What to do |
Set down the entries once more, exactly as they are written.

Input for this task |

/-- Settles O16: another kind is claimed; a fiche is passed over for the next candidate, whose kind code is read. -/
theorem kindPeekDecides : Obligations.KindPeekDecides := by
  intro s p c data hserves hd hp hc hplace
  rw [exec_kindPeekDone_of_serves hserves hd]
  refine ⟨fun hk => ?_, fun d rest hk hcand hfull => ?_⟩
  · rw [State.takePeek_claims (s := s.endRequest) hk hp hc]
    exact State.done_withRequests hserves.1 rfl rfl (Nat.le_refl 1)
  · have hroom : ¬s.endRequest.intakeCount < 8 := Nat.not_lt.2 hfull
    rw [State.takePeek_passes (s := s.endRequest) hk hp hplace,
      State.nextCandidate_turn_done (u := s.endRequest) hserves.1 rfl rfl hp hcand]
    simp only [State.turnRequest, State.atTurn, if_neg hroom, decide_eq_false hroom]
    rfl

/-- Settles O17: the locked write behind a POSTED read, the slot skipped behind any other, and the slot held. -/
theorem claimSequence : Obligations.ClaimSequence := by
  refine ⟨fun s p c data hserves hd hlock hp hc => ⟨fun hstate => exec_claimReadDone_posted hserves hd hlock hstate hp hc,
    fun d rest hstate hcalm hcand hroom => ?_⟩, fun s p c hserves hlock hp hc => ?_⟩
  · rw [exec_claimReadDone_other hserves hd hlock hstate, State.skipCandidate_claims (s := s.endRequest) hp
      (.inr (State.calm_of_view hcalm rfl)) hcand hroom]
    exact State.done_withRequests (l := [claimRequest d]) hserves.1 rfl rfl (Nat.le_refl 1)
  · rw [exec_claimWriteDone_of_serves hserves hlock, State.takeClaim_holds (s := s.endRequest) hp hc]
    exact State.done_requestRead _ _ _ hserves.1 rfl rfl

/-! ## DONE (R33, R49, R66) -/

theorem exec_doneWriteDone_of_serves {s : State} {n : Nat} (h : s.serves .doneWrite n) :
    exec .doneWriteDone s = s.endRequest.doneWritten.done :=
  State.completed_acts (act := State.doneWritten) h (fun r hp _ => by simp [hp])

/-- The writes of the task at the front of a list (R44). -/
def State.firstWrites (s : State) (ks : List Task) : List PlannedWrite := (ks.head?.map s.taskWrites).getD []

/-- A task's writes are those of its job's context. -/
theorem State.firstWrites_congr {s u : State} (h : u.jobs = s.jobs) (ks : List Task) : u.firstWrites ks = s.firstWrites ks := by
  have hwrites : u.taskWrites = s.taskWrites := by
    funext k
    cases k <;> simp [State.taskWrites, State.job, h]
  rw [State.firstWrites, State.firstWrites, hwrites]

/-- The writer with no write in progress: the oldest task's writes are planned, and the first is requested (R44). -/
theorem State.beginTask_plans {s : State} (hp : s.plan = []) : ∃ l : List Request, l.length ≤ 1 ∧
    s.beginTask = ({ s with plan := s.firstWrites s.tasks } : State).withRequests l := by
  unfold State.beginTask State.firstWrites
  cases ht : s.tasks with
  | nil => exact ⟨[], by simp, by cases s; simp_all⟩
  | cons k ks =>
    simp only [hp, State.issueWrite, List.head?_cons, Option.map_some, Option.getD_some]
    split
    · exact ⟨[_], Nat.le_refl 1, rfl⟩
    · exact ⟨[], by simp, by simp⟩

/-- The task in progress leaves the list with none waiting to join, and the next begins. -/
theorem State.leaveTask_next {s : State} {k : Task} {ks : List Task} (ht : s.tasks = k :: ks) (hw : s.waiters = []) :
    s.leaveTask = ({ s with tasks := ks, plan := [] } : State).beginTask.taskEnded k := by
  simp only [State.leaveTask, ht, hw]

Problem solution |
/-- Settles O16: another kind is claimed; a fiche is passed over for the next candidate, whose kind code is read. -/
theorem kindPeekDecides : Obligations.KindPeekDecides := by
  intro s p c data hserves hd hp hc hplace
  rw [exec_kindPeekDone_of_serves hserves hd]
  refine ⟨fun hk => ?_, fun d rest hk hcand hfull => ?_⟩
  · rw [State.takePeek_claims (s := s.endRequest) hk hp hc]
    exact State.done_withRequests hserves.1 rfl rfl (Nat.le_refl 1)
  · have hroom : ¬s.endRequest.intakeCount < 8 := Nat.not_lt.2 hfull
    rw [State.takePeek_passes (s := s.endRequest) hk hp hplace,
      State.nextCandidate_turn_done (u := s.endRequest) hserves.1 rfl rfl hp hcand]
    simp only [State.turnRequest, State.atTurn, if_neg hroom, decide_eq_false hroom]
    rfl

/-- Settles O17: the locked write behind a POSTED read, the slot skipped behind any other, and the slot held. -/
theorem claimSequence : Obligations.ClaimSequence := by
  refine ⟨fun s p c data hserves hd hlock hp hc => ⟨fun hstate => exec_claimReadDone_posted hserves hd hlock hstate hp hc,
    fun d rest hstate hcalm hcand hroom => ?_⟩, fun s p c hserves hlock hp hc => ?_⟩
  · rw [exec_claimReadDone_other hserves hd hlock hstate, State.skipCandidate_claims (s := s.endRequest) hp
      (.inr (State.calm_of_view hcalm rfl)) hcand hroom]
    exact State.done_withRequests (l := [claimRequest d]) hserves.1 rfl rfl (Nat.le_refl 1)
  · rw [exec_claimWriteDone_of_serves hserves hlock, State.takeClaim_holds (s := s.endRequest) hp hc]
    exact State.done_requestRead _ _ _ hserves.1 rfl rfl

/-! ## DONE (R33, R49, R66) -/

theorem exec_doneWriteDone_of_serves {s : State} {n : Nat} (h : s.serves .doneWrite n) :
    exec .doneWriteDone s = s.endRequest.doneWritten.done :=
  State.completed_acts (act := State.doneWritten) h (fun r hp _ => by simp [hp])

/-- The writes of the task at the front of a list (R44). -/
def State.firstWrites (s : State) (ks : List Task) : List PlannedWrite := (ks.head?.map s.taskWrites).getD []

/-- A task's writes are those of its job's context. -/
theorem State.firstWrites_congr {s u : State} (h : u.jobs = s.jobs) (ks : List Task) : u.firstWrites ks = s.firstWrites ks := by
  have hwrites : u.taskWrites = s.taskWrites := by
    funext k
    cases k <;> simp [State.taskWrites, State.job, h]
  rw [State.firstWrites, State.firstWrites, hwrites]

/-- The writer with no write in progress: the oldest task's writes are planned, and the first is requested (R44). -/
theorem State.beginTask_plans {s : State} (hp : s.plan = []) : ∃ l : List Request, l.length ≤ 1 ∧
    s.beginTask = ({ s with plan := s.firstWrites s.tasks } : State).withRequests l := by
  unfold State.beginTask State.firstWrites
  cases ht : s.tasks with
  | nil => exact ⟨[], by simp, by cases s; simp_all⟩
  | cons k ks =>
    simp only [hp, State.issueWrite, List.head?_cons, Option.map_some, Option.getD_some]
    split
    · exact ⟨[_], Nat.le_refl 1, rfl⟩
    · exact ⟨[], by simp, by simp⟩

/-- The task in progress leaves the list with none waiting to join, and the next begins. -/
theorem State.leaveTask_next {s : State} {k : Task} {ks : List Task} (ht : s.tasks = k :: ks) (hw : s.waiters = []) :
    s.leaveTask = ({ s with tasks := ks, plan := [] } : State).beginTask.taskEnded k := by
  simp only [State.leaveTask, ht, hw]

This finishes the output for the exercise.